We often define a rule or function for evaluating an element of a sequence based on its index.
- $\ \left\{\,a_k\,:\,a_k=2k-1, k\in\mathbb{Z}^+\,\right\}$ is a sequence of positive odd integers.
$$ \left\{\,1,\ 3,\ 5,\ 7,\ ,\ 9\ \dots\,\right\} $$
It works as follows:
$$ \begin{align*} a_{\color{red} 1} &= 2\cdot{\color{red} 1} - 1 = 1 \\ a_{\color{red} 2} &= 2\cdot{\color{red} 2} - 1 = 3 \\ a_{\color{red} 3} &= 2\cdot{\color{red} 3} - 1 = 5 \\ a_{\color{red} 4} &= 2\cdot{\color{red} 4} - 1 = 7 \\ a_{\color{red} 5} &= 2\cdot{\color{red} 5} - 1 = 9 \\ &\ddots \end{align*} $$
Exercise 1¶
Use set builder notation and an appropriate rule to describe the sequence of even positive integers
Check Your Work
$\left\{\,a_k\,|\,a_k = 2k,\ k\in\mathbb{Z}^+\,\right\}$
$$ \begin{align*} a_{\color{red} 1} &= 2\cdot{\color{red} 1} = 2 \\ a_{\color{red} 2} &= 2\cdot{\color{red} 2} = 4 \\ a_{\color{red} 3} &= 2\cdot{\color{red} 3} = 6 \\ a_{\color{red} 4} &= 2\cdot{\color{red} 4} = 8 \\ a_{\color{red} 5} &= 2\cdot{\color{red} 5} = 10 \\ &\ddots \end{align*} $$
1.5.2 Convergent Sequences¶
Intuition¶
If the elements of the sequence of numbers get closer and closer together they can also get closer and closer to a single number called the limit of the sequence. When a sequence has a limit, we say that the sequence converges to the limit.
Example 1¶
Consider the sequence $A = \left\{ \frac{1}{n}\,:\,n\in\mathbb{N}\,\right\}$.

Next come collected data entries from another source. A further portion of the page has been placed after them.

-- ==== Sys2Proof/Machine/Flags.lean ====
section
/-! DEFINITION. The status word: LocationResult and its codes (spec/10_state.md R28), the packing of
the four fields (R27, spec/42_locate_correct.md R94), and the fields read back. -/

namespace Sys2Proof.Machine

/-- The result of `locateError` (R28). -/
inductive LocationResult where
  | noError
  | bitPosition (p : Pos4)
  | multipleErrors
  deriving DecidableEq, Repr

/-- The code of the class, `ST.res` (R28). -/
def resCode : LocationResult → BitVec 2
  | .noError => 0b00#2
  | .bitPosition _ => 0b01#2
  | .multipleErrors => 0b10#2

/-- The code of the position, `ST.pos`: `p` for `BitPosition(p)`, else 0 (R28). -/
def posCode : LocationResult → Pos4
  | .noError => 0#4
  | .bitPosition p => p
  | .multipleErrors => 0#4

/-- The status word with its four fields, `perr` in the high bit (R27, R94). -/
def packStatus (perr : Bool) (syn pos : Pos4) (res : BitVec 2) : StatusWord :=
  BitVec.ofBool perr ++ syn ++ pos ++ res

/-- `ST.res`, bits 1:0 (R27). -/
def stRes (v : StatusWord) : BitVec 2 := v.extractLsb 1 0
/-- `ST.pos`, bits 5:2 (R27). -/
def stPos (v : StatusWord) : Pos4 := v.extractLsb 5 2
/-- `ST.syn`, bits 9:6 (R27). -/
def stSyn (v : StatusWord) : Pos4 := v.extractLsb 9 6
/-- `ST.perr`, bit 10 (R27). -/
def stPerr (v : StatusWord) : Bool := v.getLsbD 10

end Sys2Proof.Machine
end

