-- ==== Sys2Proof/Machine/Locator.lean ====
section
/-! DEFINITION. `parityMismatch` and `syndrome` (spec/41_syndrome.md), `locateError`, `correct` and
`status` (spec/42_locate_correct.md), and the commands LOCATE and CORRECT. -/

namespace Sys2Proof.Machine

/-- `parityMismatch(w)`: the XOR of all 16 bits, bit 0 included (R75). This is the reading that
spec/90_conflicts.md C1 settles, not the literal one. -/
def parityMismatch (w : Word16) : Bool := xorbits w

/-- `syndrome(w)`: the XOR of the indices of all set bits, the loop of R76. -/
def syndrome (w : Word16) : Pos4 :=
  (List.range 16).foldl (fun s p => if w.getLsbD p then s ^^^ BitVec.ofNat 4 p else s) 0b0000#4

/-- The decision from the syndrome `s` and the mismatch `m` (R86), the function that makes `res` and
`pos` depend on `syn` and `perr` alone (R27). -/
def locate (s : Pos4) (m : Bool) : LocationResult :=
  if s = 0#4 ∧ m = false then .noError
  else if m then .bitPosition s
  else .multipleErrors

/-- `locateError(w)` (R86). -/
def locateError (w : Word16) : LocationResult := locate (syndrome w) (parityMismatch w)

/-- `correct(w)` (R89). -/
def correct (w : Word16) : Word16 :=
  match locateError w with
  | .noError => w
  | .multipleErrors => w
  | .bitPosition p => flipBit w p

/-- `status(w)` (R94). -/
def status (w : Word16) : StatusWord :=
  packStatus (parityMismatch w) (syndrome w) (posCode (locateError w)) (resCode (locateError w))

/-- LOCATE: `ST <- status(W)`; `W` is not written (R95). -/
def execLocate (_imm : Word16) (s : State) : Host.Outcome State Fault Refusal :=
  .next (s.writeST (status (wOperand s)))

/-- CORRECT: `ST <- status(W); W <- correct(W)`, both from the value of `W` before the step (R96). -/
def execCorrect (_imm : Word16) (s : State) : Host.Outcome State Fault Refusal :=
  let old := wOperand s
  .next ((s.writeST (status old)).writeW (correct old))

end Sys2Proof.Machine
end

Every term of this sequence of numbers gets closer and closer to the real number zero. We say that
There were several attempts to create a clear and mathematically correct definition of a convergent sequence. This turned out to be MUCH more challenging that anyone ever thought.
Zeno of Elea created examples of sequences that he suggested lead to logical contradictions. These Paradoxes were meant to illustrate the absurdity of people's experiences in motion, space, and time.
Let's us consider one of these examples. Suppose Atalanta wishes to walk to the end of a path.
- Before she can get to the end of the path, she must get halfway there.
- Before she can get halfway there, she must get a quarter of the way there.
- Before traveling a quarter, she must travel one-eighth;
- before an eighth, one sixteenth; and so on.
This requires Atalanta to complete and infinite number of tasks represented by a sequence
$$ \left\{1,\ \frac{1}{2},\ \frac{1}{8},\ \frac{1}{16},\ \dots \right\} = \left\{\,\frac{1}{2^n}\,:\,n\in\mathbb{N}\cup\left\{0\right\}\,\right\} = \left\{\,\frac{1}{2^n}\,:\,n\in\mathbb{W}\,\right\} $$
This sequence converges even faster to zero than Example 1! This is where calculus, while a useful mathematical model of the real world, does not mimic the real world. Zeno argues that it is impossible for Atalanta to complete an infinite number of tasks in any finite number of days. However in the real world, we cannot keep making our steps shorter and shorter. There is a limit to how short a step we may take.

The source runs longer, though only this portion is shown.